A relational database is a collection of connected tables that store and manage data efficiently while maintaining integrity and eliminating redundancy. It follows the relational model, where data is organized into tables that are linked through keys.

**Key features of a relational database**
* Each table is made up of rows (tuples) and columns (attributes).
* It prevents duplicate rows and creates relationships between tables.
* Data should be stored without repeating groups.
* Constraints are used to enforce data integrity and consistency.
* SQL is used to retrieve, insert, update, and delete data.
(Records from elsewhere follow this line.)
theorem State.clearStream_hostSide (s : State) (i : StreamId) : (s.clearStream i).1.hostSide = s.hostSide := by
  simp only [State.clearStream]
  split
  · exact State.settle_hostSide _
  all_goals rfl

theorem State.gstart_hostSide (s : State) (g : GroupId) : (s.gstart g).1.hostSide = s.hostSide := by
  have harm : ∀ m, (s.armMembers g m).hostSide = s.hostSide := fun m =>
    foldl_hostSide (f := fun a i => a.putStream i ((a.stream i).arm m)) (fun _ _ => rfl) _ _
  simp only [State.gstart]
  repeat' split
  all_goals try rfl
  exact State.hostSide_settle (harm _)

theorem State.gstopMember_hostSide (s : State) (i : StreamId) : (s.gstopMember i).hostSide = s.hostSide := by
  simp only [State.gstopMember]
  split
  case h_2 => split <;> rfl
  all_goals rfl

theorem State.gstop_hostSide (s : State) (g : GroupId) : (s.gstop g).1.hostSide = s.hostSide := by
  have hall := foldl_hostSide State.gstopMember_hostSide (s.members g) s
  simp only [State.gstop]
  split
  · split <;> exact State.hostSide_settle hall
  · rfl

theorem State.gabort_hostSide (s : State) (g : GroupId) : (s.gabort g).1.hostSide = s.hostSide :=
  State.hostSide_settle (foldl_hostSide State.abortOne_hostSide (s.abortable g) s)

/-! ### The map, the completion queue and the line -/

theorem State.mapswap_hostSide (s : State) : s.mapswap.1.hostSide = s.hostSide := by
  simp only [State.mapswap]
  repeat' split
  all_goals rfl

theorem State.mapcopy_hostSide (s : State) : s.mapcopy.1.hostSide = s.hostSide := by
  simp only [State.mapcopy]
  split <;> rfl

theorem State.cqpop_hostSide (s : State) : s.cqpop.1.hostSide = s.hostSide := by
  simp only [State.cqpop]
  split <;> rfl

theorem State.lineSet_hostSide (s : State) : s.lineSet.1.hostSide = s.hostSide := by
  simp only [State.lineSet]
  repeat' split
  all_goals rfl

theorem State.lineUp_hostSide (s : State) : s.lineUp.1.hostSide = s.hostSide := by
  simp only [State.lineUp]
  split
  · rfl
  · split
    · rfl
    all_goals exact s.boundaryAt_hostSide _ _

theorem State.lineDown_hostSide (s : State) : s.lineDown.1.hostSide = s.hostSide := by
  simp only [State.lineDown]
  split
  · exact State.hostSide_settle s.takeLineDown_hostSide
  · rfl

/-- An arrival moves the trial, opens a frame, or does nothing (R7 to R9). -/
theorem State.takeSync_hostSide (s : State) (pos : Nat) : (s.takeSync pos).hostSide = s.hostSide := by
  simp only [State.takeSync]
  split
  · rfl
  · rfl
  · split
    · rfl
    · split
      · exact s.boundaryAt_hostSide _ _
      · rfl
  all_goals
    split
    · exact s.boundaryAt_hostSide _ _
    · split
      · exact s.boundaryAt_hostSide _ _
      · rfl

theorem State.sampleHigh_hostSide (s : State) (bit : Nat) : (s.sampleHigh bit).hostSide = s.hostSide := by
  simp only [State.sampleHigh]
  split
  · exact s.takeSync_hostSide _
  · rfl

theorem State.sampleLow_hostSide (s : State) : s.sampleLow.hostSide = s.hostSide := by
  simp only [State.sampleLow]
  split <;> rfl

theorem State.endTrial_hostSide (s : State) : s.endTrial.hostSide = s.hostSide := by
  simp only [State.endTrial]
  split <;> rfl

theorem State.missSync_hostSide (s : State) : s.missSync.hostSide = s.hostSide := by
  simp only [State.missSync]
  split
  · split
    · exact s.boundaryAt_hostSide _ _
    · exact State.hostSide_settle (State.loseAlignment_hostSide _)
  · rfl

theorem State.endFrame_hostSide (s : State) : s.endFrame.hostSide = s.hostSide := by
  simp only [State.endFrame]
  split
  · exact s.boundaryAt_hostSide _ _
  · rfl

/-! ### The slots -/

theorem State.serveTx_hostSide (s : State) (i : StreamId) (width : Nat) :
    (s.serveTx i width).hostSide = s.hostSide := by
  have hhalt : ∀ c, ((s.putStream i c).haltCascade i .xrun).hostSide = s.hostSide := fun c =>
    State.haltCascade_hostSide _ _ _
  simp only [State.serveTx]
  split
  · rfl
  · split
    case h_4 | h_5 =>
      split
      · rfl
      · split
        · exact hhalt _
        · split <;> rfl
    case h_6 => split <;> rfl
    all_goals rfl

theorem State.startTxSlot_hostSide (s : State) (slot : Nat) : (s.startTxSlot slot).hostSide = s.hostSide := by
  simp only [State.startTxSlot]
  split
  · rfl
  · exact State.hostSide_settle (State.serveTx_hostSide _ _ _)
> **Constraints** -> Primary Key (PK), Foreign Key (FK), NOT NULL, UNIQUE, CHECK, DEFAULT.

# Database Keys

In a relational database, a **key** is a **column/attribute** or **a set of columns/attribute** that uniquely identifies each row in a table. 
* Keys ensure data integrity, prevent duplicates and create relationships between tables.
* Without keys, data can become inconsistent, duplicate records can appear, and searching for specific information becomes slow.
* Having a unique column helps, but uniqueness isn’t limited to just a single column. 
* A key can consist of one or multiple columns, ensuring each row remains distinct in the table.

# Types of database keys

## Primary key

* A primary key is a designated column (or a combination of columns) that uniquely identifies each row in a table.
* It ensures that no two rows have the same value.

![image.png](attachment:b3128931-31cb-4106-881f-1028357f267d.png)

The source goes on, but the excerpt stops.